Fig. 5: Evolution of Sgls in closely related ssRNA phages.

a Cladogram of ssRNA phages based on the corresponding Rep primary structures. Nodes with bootstrap values >80 (resampling n = 1000) are shown and nodes with at least two levels are grouped as clades and are highlighted in eight different colors. The genomes with sgls exhibiting function are colored blue, the sgls from the previously characterized ssRNA phages are colored black, and candidates that tested as non-functional are colored red. Closely related phages are indicated by brackets. b Nucleotide dot plots of full length contigs of the closely related ssRNA phage genomes (n = 11 genome pairs). Each dot plot compares two genomes and the dot plots are categorized as S (similar) and D (different) based on the relative genomic context of sgls. c An alignment of Hubei7_1 and Hubei8_1 wild-type and gain-of-function mutants. The amino acids in the alignment are highlighted according to clustalX and the missense changes found in gain-of-function mutants are highlighted as white letters on black background. The respective predicted membrane topologies are shown below the alignment as bar diagrams with different colors representing different predicted subcellular localizations.

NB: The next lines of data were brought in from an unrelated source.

/-- R15, R17, R20, R22, R104, R158, R222: what each CSR reads as, its reserved bits 0. R5, R15-R21, R104, R154, R184: what a
write of each CSR changes: the writable fields take the written bits, RM keeps its value for a reserved code, bit 0 of TVEC and
TEPC stays 0, a read-only CSR stays; nothing else changes. R102, R103, R536: a CSR instruction gives the old value and writes the
new one; a write of STATUS or CYCLE needs the supervisor; on FCSR and the CSRs of layer 2 it waits while a vector instruction of
the hart is queued. R155, R536: the feeder's access to PIVCNT, and a control core's to a CSR of layer 2, raises ILLOP. That it
gives up its turn while it waits is the model's choice (log 4). -/
def Obligations.ControlStatusRegisters : Prop :=
  (∀ s : State,
    (s.csr 0x000).toNat = s.st.pfxd.toNat * 2 ^ 32 + s.st.ta.toNat * 4 + s.st.pfxp.toNat * 2 + s.hart.sv.toNat
    ∧ (s.csr 0x001).toNat = s.st.flags.toNat * 2 ^ 8 + s.st.rm.toNat
    ∧ s.csr 0x002 = s.st.win.setWidth 64
    ∧ (s.csr 0x003).toNat = s.st.lastV.toNat * 2 ^ 8 + s.st.lastG.toNat
    ∧ s.csr 0x008 = s.st.tvec ∧ s.csr 0x009 = s.st.tepc ∧ s.csr 0x00A = s.st.tcause.setWidth 64 ∧ s.csr 0x00B = s.st.tval
    ∧ s.csr 0x010 = (match s.hart.kind with | .cdie => s.hart.hartid.setWidth 64 | .control n => BitVec.ofNat 64 (0x800 + n))
    ∧ s.csr 0x011 = Sparse.get 0 s.cycles s.hart.coreKey + s.hart.cycOff
    ∧ s.csr 0x020 = s.st.vtype.setWidth 64 ∧ s.csr 0x021 = s.st.vl.setWidth 64 ∧ s.csr 0x022 = s.st.rc.setWidth 64
    ∧ s.csr 0x023 = s.st.vstart.setWidth 64
    ∧ (let m := 8 * s.st.grant * (24 / 2 ^ ((s.st.vtype >>> 4).setWidth 2).toNat) * 2 ^ (s.st.vtype >>> 6).toNat;
        s.csr 0x024 = BitVec.ofNat 64 (if s.hart.vlcap = 0 then m else min m s.hart.vlcap))
    ∧ s.csr 0x025 = BitVec.ofNat 64 (s.st.grant * 2 ^ 8 + s.newWidth * 2 ^ 4 + s.hart.share) ∧ s.csr 0x026 = s.hart.pivcnt
    ∧ s.csr 0x027 = BitVec.ofNat 64 (s.hart.mfmt.toNat * 2 ^ 8 + s.hart.mcount)
    ∧ (s.csr 0x028 >>> 32).setWidth 32 = s.hart.spawned ∧ (s.csr 0x028).setWidth 32 = s.hart.childDone)
  ∧ (∀ (s : State) (v : Word),
    (∃ t, s.setCsr 0x000 v = t ∧ t.st = { s.st with pfxd := (v >>> 32).setWidth 25, ta := v.getLsbD 2, pfxp := v.getLsbD 1 }
      ∧ t.hart.sv = v.getLsbD 0 ∧ { t with hart := { t.hart with sv := s.hart.sv } } = s.setSt t.st)
    ∧ s.setCsr 0x001 v = s.setSt { s.st with
        flags := (v >>> 8).setWidth 7
        rm := if v.setWidth 3 = 0#3 ∨ v.setWidth 3 = 6#3 ∨ v.setWidth 3 = 7#3 then s.st.rm else v.setWidth 3 }
    ∧ s.setCsr 0x002 v = s.setSt { s.st with win := v.setWidth 8 }
    ∧ s.setCsr 0x003 v = s.setSt { s.st with
        lastG := v.setWidth 5, lastV := if s.onFeeder then s.st.lastV else (v >>> 8).setWidth 5 }
    ∧ s.setCsr 0x008 v = s.setSt { s.st with tvec := v >>> 1 <<< 1 }
    ∧ s.setCsr 0x009 v = s.setSt { s.st with tepc := v >>> 1 <<< 1 }
    ∧ s.setCsr 0x00A v = s.setSt { s.st with tcause := v.setWidth 8 }
    ∧ s.setCsr 0x00B v = s.setSt { s.st with tval := v }
    ∧ s.setCsr 0x023 v = s.setSt { s.st with vstart := v.setWidth 19 }
    ∧ s.setCsr 0x026 v = { s with hart := { s.hart with pivcnt := v } }
    ∧ (∀ c : BitVec 12, c ∈ [0x010#12, 0x011#12, 0x020#12, 0x021#12, 0x022#12, 0x024#12, 0x025#12, 0x027#12, 0x028#12] →
        s.setCsr c v = s))
  ∧ ∀ (s : State) (d a : Reg) (c : BitVec 12),
  csrListed c = true → s.ScalarReady .never true true [d, a] →
  let foreign : Prop := (s.hart.isControl = true ∧ 0x020 ≤ c.toNat) ∨ (s.onFeeder = true ∧ c = 0x026)
  let waits : Prop := s.hart.vq ≠ [] ∧ (c = 0x001 ∨ 0x020 ≤ c.toNat)
  let reads (i : Instr) : Prop :=
    (foreign → s.TrapsOn i .illop) ∧ (¬foreign → waits → s.Waits i)
    ∧ (¬foreign → ¬waits → ∃ t, exec i s = .next t ∧ s.Wrote t i d (s.csr c))
  let writes (i : Instr) (v : Word) : Prop :=
    (csrSupervisor c = true → s.hart.sv = false → s.TrapsOn i .priv)
    ∧ ((csrSupervisor c = true → s.hart.sv = true) →
      (foreign → s.TrapsOn i .illop) ∧ (¬foreign → waits → s.Waits i)
      ∧ (¬foreign → ¬waits → ∃ t u, exec i s = .next t ∧ s.Wrote u i d (s.csr c) ∧ t = u.setCsr c v))
  reads (.csrr d c)
  ∧ writes (.csrw d a c) (s.rd a)
  ∧ (a = 0 → reads (.csrset d a c) ∧ reads (.csrclr d a c))
  ∧ (a ≠ 0 → writes (.csrset d a c) (s.csr c ||| s.rd a) ∧ writes (.csrclr d a c) (s.csr c &&& ~~~s.rd a))

/-- R33: a trap that does not escalate saves the address of the instruction (of its prefix, unless the cause is
PFXBAD), the cause and the value, marks the handler active, drops the prefix and the open signature, and goes to TVEC; a TLWAIT
that the stream waited in is left (R359).
R33, R428, R536: a trap with no handler, or inside one, escalates: the trap registers keep their values, PC is the
address that would have been saved; a hart of a C die stops to be parked with one record marked ESC, a control-core
stream halts. -/
def Obligations.TrapEntryAndEscalation : Prop :=
  (∀ (s : State) (c : Cause) (v : Word) (word : Nat),
    s.st.tvec ≠ 0 → s.st.ta = false →
    s.trap c v word = s.setSt { s.st with
      tepc := if s.st.pfxp = true ∧ c ≠ .pfxbad then s.st.pc - 4 else s.st.pc
      tcause := c.code, tval := v, pfxp := false, pfxd := 0, ta := true, pc := s.st.tvec, sig := none
      tlw := .none })
  ∧ (∀ (s : State) (c : Cause) (v : Word) (word : Nat),
    (s.st.tvec = 0 ∨ s.st.ta = true) →
    let t := s.trap c v word
    t.st = { s.st with pc := if s.st.pfxp = true ∧ c ≠ .pfxbad then s.st.pc - 4 else s.st.pc
                       pfxp := false, pfxd := 0, sig := none, tlw := .none }
    ∧ t.mem = s.mem ∧ t.quantum = 0
    ∧ (s.hart.isControl = true → t.hart.run = .halted ∧ t.hart.events = s.hart.events)
    ∧ (s.hart.isControl = false → t.hart.run = s.hart.run.parked ∧ ∃ r, t.hart.events = s.hart.events ++ [[r]]
        ∧ r.cause = c.code ∧ r.flags = 3 ∧ r.pc = t.st.pc ∧ r.word = BitVec.ofNat 32 word ∧ r.handle = s.hart.tag.setWidth 64))

/-- R34, R106, R107: TRAP takes its trap with the zero-extended code; RFT returns to TEPC and ends the handler. R112: PFX records
its prefix. R81, R111, R453, R536: SIG opens a signature with CRC 0xFFFF after an open one has matched; after one that has not,
it raises SIGFAIL. The model's choices: YIELD gives up the turn, as an instruction that waits does (log 4); IFENCE waits until
no queued vector instruction stores, and then forgets every old value that a fetch could still read (R110, log 8). -/
def Obligations.TrapReturnAndStreamControl : Prop :=
  (∀ (s : State) (i : BitVec 12), s.ScalarReady .never true true [] →
    exec (.trap i) s = .next (s.trap .swtrap (i.setWidth 64) (encodeNat (.trap i)))
    ∧ ∃ t, exec .rft s = .next t ∧ t = s.setSt { s.st with pc := s.st.tepc, ta := false, pfxp := false, sig := none })
  ∧ (∀ s : State, s.ScalarReady .never true true [] →
    (∃ t u, exec .yield s = .next t ∧ s.Finished u .yield ∧ t = { u with quantum := 0 })
    ∧ (s.onFeeder = false → (∃ e ∈ s.hart.vq, wordStores e.word.toNat = true) → s.Waits .ifence)
    ∧ (s.onFeeder = true ∨ s.hart.late = [] ∧ (∀ e ∈ s.hart.vq, wordStores e.word.toNat = false) →
        ∃ t u, exec .ifence s = .next t ∧ s.Finished u .ifence ∧ t = u.setSt { u.st with stale := [] })
    ∧ (∀ (r : Reg) (c e v : BitVec 1) (p : Reg), ∃ t u, exec (.pfx r c e v p) s = .next t ∧ s.Finished u (.pfx r c e v p)
        ∧ t = u.setSt { u.st with pfxp := true, pfxd := BitVec.ofNat 25 (encodeNat (.pfx r c e v p) / 128) })
    ∧ (∀ (h : BitVec 4) (l : BitVec 12), let i : Instr := .sig h l
        ((∀ o, s.st.sig = some o → o.crc = o.expected) → ∃ t u, exec i s = .next t ∧ s.Finished u i
            ∧ t = u.setSt { u.st with sig := some { expected := h ++ l, crc := 0xFFFF } })
        ∧ (∀ o, s.st.sig = some o → o.crc ≠ o.expected → ∃ t u, exec i s = .next t ∧ s.Finished u i
            ∧ (u.setSt { u.st with sig := none }).SigFailed t s.st.pc (encodeNat i))))

/-- R69: while the predicate of a pending prefix is false, every prefixed scalar successor only completes. R36, R68: a second
prefix and every other successor that takes none raise PFXBAD with epc at the successor, and so do a copy on a successor that
takes a predicate only, and every vector successor on the feeder. The operand checks of R65 and R66 come first. R162: the trap of
a vector successor waits until the vector queue is empty, which gives up the turn (the model's choice, log 4). The model's
choice (logs 20, 39): PFXBAD comes before the ILLOP of an instruction that a control core, or the feeder by its operands, may not
execute. -/
def Obligations.PrefixRules : Prop := ∀ (s : State) (i : Instr),
  i.wf = true → i.event = false → s.st.pfxp = true → s.atHead = false →
  let w := encodeNat i
  let kind := successorKind w i.size
  let scalar : Prop := if i.size = 2 then w / 2 % 32 ≤ 13 else w / 2 % 64 < 0x18
  let copies : Prop := pfxCen s.st.pfxd = true
  (scalar → kind = 2 ∨ (kind = 1 ∧ ¬copies) →
    pfxPen s.st.pfxd = true → ((s.rd (pfxSrc s.st.pfxd) ≠ 0) ↔ pfxPol s.st.pfxd = true) → s.st.pend = 0 → s.hart.vq = [] →
    ∃ t, exec i s = .next t ∧ s.Finished t i)
  ∧ (s.st.tvec ≠ 0 → s.st.ta = false →
    (s.onFeeder = false → kind = 0 ∨ (kind = 1 ∧ copies)) →
    (s.onFeeder = true → feederForm w i.size = true ∧ (kind = 0 ∨ (kind = 1 ∧ copies) ∨ ¬scalar)) →
    (s.onFeeder = false → entersQueue w = true → GroupsFit s w) →
    (s.onFeeder = false → entersQueue w = true → s.hart.vq ≠ [] → s.Waits i)
    ∧ ((s.onFeeder = false → entersQueue w = true → s.hart.vq = []) →
      exec i s = .next (s.setSt { s.st with tepc := s.st.pc, tcause := 0x03, tval := BitVec.ofNat 64 w, pfxp := false
                                            pfxd := 0, ta := true, pc := s.st.tvec, sig := none, tlw := .none })))

/-- R98, R99: the scalar queues (that a stream which waits gives up its turn is the model's choice, log 4): QPSH appends while fewer than 32 entries are held, QPOP takes the oldest, QCNT counts; at
32 entries QPSH waits, and on an empty queue QPOP does; a use by the wrong stream, and any on a hart without a feeder,
raises ILLOP. -/
def Obligations.ScalarQueues : Prop := ∀ (s : State) (d a : Reg) (q : BitVec 3),
  q.toNat ≤ 5 → s.ScalarReady .never true false [d, a] →
  let pushes : Bool := decide (q.toNat < 4) == s.onFeeder
  let old := s.hart.queue q
  (s.hart.hasFeeder = false → s.TrapsOn (.qpsh a q) .illop ∧ s.TrapsOn (.qpop d q) .illop ∧ s.TrapsOn (.qcnt d q) .illop)
  ∧ (s.hart.hasFeeder = true →
    (pushes = true → old.length < 32 → s.onFeeder = true ∨ s.hart.late = [] → ∃ t u, exec (.qpsh a q) s = .next t ∧ s.Finished u (.qpsh a q)
      ∧ t = { u with hart := u.hart.setQueue q (old ++ [s.rd a]) })
    ∧ (pushes = true → 32 ≤ old.length → s.Waits (.qpsh a q))
    ∧ (pushes = false → ∀ v r, old = v :: r → ∃ t u, exec (.qpop d q) s = .next t ∧ s.Wrote u (.qpop d q) d v
      ∧ t = { u with hart := u.hart.setQueue q r })
    ∧ (pushes = false → old = [] → s.Waits (.qpop d q))
    ∧ (∃ t, exec (.qcnt d q) s = .next t ∧ s.Wrote t (.qcnt d q) d (BitVec.ofNat 64 old.length))
    ∧ (pushes = false → s.TrapsOn (.qpsh a q) .illop) ∧ (pushes = true → s.TrapsOn (.qpop d q) .illop))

Blue (cytoplasmic, C), red (transmembrane domain, TMD), and purple (periplasmic, P). d The lysis profiles of gain-of-function Hubei7 mutants; pBAD24 (red open circle), Hubei7_1 (blue open squares), H7_mut5 (green open diamond), H7_mut6 (black cross), H7_mut10 (pink plus), H7_mut15 (light blue open triangle). H7_mut18 (black-filled circle), H7_mut20 (orange-filled square), H7_mut23 (blue-filled diamond), H7_mut24 (light gray-filled triangle). The mutants H7_mut6, mut18, and mut20 have the same change (W15L). e The lysis profiles of gain-of-function Hubei8 mutants; pBAD24 (red open circle), Hubei8_1 (blue open squares), H8_mut1 (green open diamond), H8_mut2 (black cross), H8_mut3 (pink plus), H8_mut4 (light blue open triangle). H8_mut5 (blue-filled circle), H8_mut6 (orange-filled square), H8_mut7 (blue-filled diamond), H8_mut8 (light gray-filled triangle), H8_mut9 (light pink-filled inverted triangle), H8_mut10 (pink circled dot). H8_mut1 and mut2 are siblings and H8_mut6 (S53P and S58P) is non-functional. The lysis profiles shown in this figure are representative of three biological replicates.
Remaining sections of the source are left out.